The morning after the intersection of my life with that of a man carrying a plastic lion, I took my dog out for a walk again, and the lion was gone.

The baseball season is starting tomorrow. I don’t care at all.

That lion! Where is it? What is it?

In the early 1990s, when I shared an apartment with my older brother, we once encountered the front grill of a car laying on the sidewalk and dragged it back home and put it on our mantle. Whenever our father came over to our apartment he complained about the car grill, specifically indicating a jagged metal border that had partially detached itself on one side of the grill, reaching out into the room like the tetanus-covered arm of a skeleton. We ignored the complaints. I filed them under the long list of evidence I was compiling that my father lived a fearful life, concerned more with safety than with feeling true life coursing through his body, or something, a feeling I never had either but wanted to believe was possible. I was, in truth, wracked with fear of everything. I still am.

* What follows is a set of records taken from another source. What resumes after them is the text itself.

-- ==== Sys2Proof/Certificates/Slice0/Obligations.lean ====
section
/-!
DEFINITION. The statements about the model, for the provers.
-/
open Sys2Proof Sys2Proof.Machine

/-- For every command c and state s: a step of s with c at the front of its queue is exec of c on s with the rest of
the queue. -/
def Obligations.StepRunsTheFrontCommand : Prop :=
  ∀ (s : State) (c : Instr) (rest : List Instr),
    step { s with pending := c :: rest } = exec c { s with pending := rest }

/-- For every command and every state, exec answers a next state: no command is refused and none ends a run with a
fault; the faults of the device are records and next states. With no command waiting, a step answers the same state
(the model's choice, log 2: the commands are all that happens). -/
def Obligations.NoCommandStops : Prop :=
  (∀ (c : Instr) (s : State), ∃ t, exec c s = .next t) ∧
  (∀ s : State, s.pending = [] → step s = .next s)

/-- A context that is ready for an I-format instruction completes ADDI, ANDI, ORI, XORI, SLLI, SRLI, SRAI and SLTI: rd
holds rs1 with the sign-extended immediate added, ANDed, ORed, XORed, shifted by imm[5:0] left, right logical or right
arithmetic, or compared signed; nothing but rd and the PC follows. With rs1 = g0, LUI writes the sign-extended
immediate shifted left by 16, LSH writes rd shifted left by 16 with the zero-extended immediate below, and a CSR read
of obj at most 511 writes the tile's own register at obj x 8. -/
def Obligations.ImmediateResults : Prop :=
  (∀ (s : State) (t : TileId) (c : CtxId) (rd rs1 : BitVec 5) (imm : BitVec 16),
    Ready s t c { reads := [rs1.toNat], writes := [rd.toNat] } →
    let a := rv s t c rs1
    let i : Word := imm.signExtend 64
    let k := (imm.extractLsb' 0 6).toNat
    exec (.addi t c rd rs1 imm) s = .next (wrote t c rd (a + i) s) ∧
    exec (.andi t c rd rs1 imm) s = .next (wrote t c rd (a &&& i) s) ∧
    exec (.ori t c rd rs1 imm) s = .next (wrote t c rd (a ||| i) s) ∧
    exec (.xori t c rd rs1 imm) s = .next (wrote t c rd (a ^^^ i) s) ∧
    exec (.slli t c rd rs1 imm) s = .next (wrote t c rd (a <<< k) s) ∧
    exec (.srli t c rd rs1 imm) s = .next (wrote t c rd (a >>> k) s) ∧
    exec (.srai t c rd rs1 imm) s = .next (wrote t c rd (a.sshiftRight k) s) ∧
    exec (.slti t c rd rs1 imm) s = .next (wrote t c rd (if a.toInt < i.toInt then 1 else 0) s)) ∧
  (∀ (s : State) (t : TileId) (c : CtxId) (rd : BitVec 5),
    (∀ imm : BitVec 16, Ready s t c { writes := [rd.toNat] } →
      exec (.lui t c rd 0 imm) s = .next (wrote t c rd (imm.signExtend 64 <<< 16) s)) ∧
    (∀ imm : BitVec 16, Ready s t c { reads := [rd.toNat], writes := [rd.toNat] } →
      exec (.lsh t c rd 0 imm) s = .next (wrote t c rd ((rv s t c rd <<< 16) ||| imm.setWidth 64) s)) ∧
    (∀ obj : BitVec 12, Ready s t c { writes := [rd.toNat] } → obj.toNat ≤ 511 →
      exec (.csrRead t c rd 0 obj) s = .next (wrote t c rd (blockWord (fetched t c s) t (obj.toNat * 8)) s)))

I miss my father. I don’t know what happened to that car grill. We must have carried it out of the apartment when we carried everything else out. I kept carrying things from one place to another around New York City, than up to Vermont, then back to New York City, then to Chicago. A couple years ago my father passed away. I carried his vitamins out to the garbage, his books down to the basement, his ashes to a few different places.

Last night I watched that famous inning from October 1992, when Sid Bream had his moment. With a rally already starting to build, he reaches first base on four straight balls thrown by Doug Drabek. In the photo at the top of this page you can see Sid Bream as a Pirate, before he came over to the Braves. He was close with Doug Drabek, so much so that he and his wife were the godparents of Drabek’s children. In the photo at the top of this page you can also see another card hovering nearby Bream’s card. I don’t know if you can make it out, but it’s of Kyle Drabek, who just happened to be among the random cards that have made their way from random corners of my house to my desk.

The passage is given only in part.